Para andar com fé. E muita beleza ao redor



FELIPE MORTARA - O Estado de S.Paulo
Quando escuto a palavra peregrinação, lembro-me imediatamente de dois lugares: Meca, a cidade sagrada dos muçulmanos, e Santiago de Compostela, santuário pop do catolicismo andarilho. Em 2012 mais de 192 mil peregrinos cumpriram os 800 quilômetros entre Saint Jean Pied de Port, no sul da França, e a basílica galega - o Brasil foi o 13.º país, entre 164, que mais enviou caminhantes no ano passado, totalizando 2.229. O site caminhodesantiago.org.br reúne em português tudo o que é preciso saber antes de botar, literalmente, o pé na estrada.

Há muitas outras opções para andar com fé. Diversos percursos misturam longas caminhadas com história e religião. Do Japão à Noruega, da Irlanda à Índia, muitos povos praticam a arte de calçar botas, apanhar o cajado e simplesmente ir. Vá em frente e confira nossa seleção de caminhos, no Brasil e no mundo.

Via Francigena. À primeira impressão, pode soar absurda a ideia de caminhar de Canterbury, na Inglaterra, até Roma. No entanto, há séculos fiéis adotaram a Via Francigena (foto), cujo primeiro registro oficial data de 876 d.C., como rota de peregrinação ao Vaticano. O trajeto, de quase 2 mil quilômetros, cruza França, Suíça e Itália até chegar à Basílica de São Pedro.

Cumpri-lo leva cerca de três meses, a uma média de 22 quilômetros por dia. Ou seja, além de fé, exige muita disposição dos andarilhos, especialmente nos trechos mais íngremes, como o Passe de Grand Saint Bernard, a 2.469 metros de altitude, que divide os Alpes suíços e italianos.

Quase não passa por grandes cidades, mas pequeninos vilarejos. Na França, a maior é Reims, com 190 mil habitantes e seu incrível Palace de Tau, de 1509. Aproveite a passagem pela zona de Champagne-Ardenne para experimentar a bebida que leva o nome da região. Em Langres, deguste o queijo de sabor particular fabricado ali.

Embora atravesse quatro países, o trecho mais popular da rota são seus mil quilômetros finais, todos na Itália. Descubra as cores dos campos de trigo e de arroz do Vale do Pó, as trilhas e os bosques dos Apeninos e os vinhedos da Ligúria. O percurso ainda cruza as pitorescas colinas da Toscana e do Lazio, passando por cidades como Lucca, San Gimignano e Siena.

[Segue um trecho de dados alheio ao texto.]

/-- take_grid: a GRID pod popped by the placement engine becomes active, or completes at once (R20, R127). -/
def takeGrid (s : State) (pa : Nat) : State :=
  let f := flightOf s pa
  match descBytes s f.asid f.code with
  | none => complete s pa stNoFit
  | some b =>
    let d := descOf f.code b
    let s := noteSpan s f.asid (podClass s pa) f.code 128
    if d.secver < s.secCount then complete s pa stSecver
    else if neverFits s d b (shapeOf f.team d) then complete s pa stNoFit
    else
      { s with grids := s.grids ++ [{ pod := pa, va := f.va, asid := f.asid, cls := podClass s pa, prio := podPrio s pa, frame := f.frame,
                                      dims := f.dims, desc := d, team := shapeOf f.team d, next := 0, stopped := none, killed := none,
                                      killDone := false }] }

/-- Active grids hold at most 16 pods that still have teams to place (R127). -/
def activeFull (s : State) : Bool := decide (16 ≤ (s.grids.filter (fun g => !placementOver g)).length)

/-- The group that a continuation pod holds swapped out (R119). -/
def swappedGroup (s : State) (pa : Nat) : Option Nat := (s.groups.find? (fun e => decide (e.2.swapped = some pa))).map (·.1)

/-- The placement engine pops a pod (R108, R127). -/
def popPlacement (s : State) : State :=
  match choosePop s 0 (fun pa => !activeFull s || decide (podKind s pa = 1)) with
  | none => s
  | some (pa, w) =>
    if !placing s || completionBlocked s then s
    else
      let s := takePod { s with wrrPlace := w } pa
      if podKind s pa = 1 then
        match swappedGroup s pa with
        | some g => { s with waits := s.waits ++ [.cont pa g] }
        | none => complete s pa stKilled
      else takeGrid s pa

end Sys2Proof.Machine
end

Ao iniciar a caminhada, o peregrino ganha uma credencial, carimbada em pontos de parada. Ao final, no Vaticano, o documento é conferido - há quem tente burlar - e, se for autenticado, é concedido um testimonium, o diploma do peregrino.


Peregrino cruza campo florido na Via Francigena - Divulgação
Divulgação
Peregrino cruza campo florido na Via Francigena
A guia Cristina Menghini organiza excursões em português pela Via Francigena em junho e julho, por 300 (terrestre) - contato pelo e-mail camminandosullaviafrancigena@gmail.com. Mais informações no site francigena-international.org.
Em Shikoku, no Japão, objetivo é atingir o nirvana

O objetivo dos peregrinos que percorrem os 1.200 quilômetros que circundam a ilha japonesa de Shikoku é um só: conhecer e meditar em cada um de seus 88 templos budistas. Repleta de significados, a caminhada é um desafio que atrai tanto a fiéis budistas de todo o mundo como andarilhos atrás de belas paisagens e cantinhos extremamente espiritualizados.


A menor das quatro grandes ilhas que formam o Japão significa literalmente "quatro províncias", sendo elas Tosa, Iyo, Sanuki e Awa, onde está a cidade de Naruto, ponto de partida do percurso. Fundado em 1687, o templo de Ryozen-ji é o marco zero.


O número de templos não é à toa. A explicação mais aceita é de que eles sejam divididos em quatro blocos, significando os quatro passos do caminho à iluminação. Do primeiro ao 23.º representam o despertar; do 24.º ao 39.º, a disciplina; do 40.º ao 65.º, o alcance da iluminação e, por fim, o nirvana.


Em geral, os henro (nome dado aos peregrinos) se vestem com camisa branca, carregam o kongõ-zue, espécie de cajado de bambu, e um chapéu cônico. Dentro da mochila levam oferendas e um livro de sutras.


Ao chegar aos templos, acendem incensos e repetem mantras. Os pernoites são feitos tanto em albergues quanto em casas de voluntários.


No Brasil, o roteiro é representado pelo Caminho do Sol.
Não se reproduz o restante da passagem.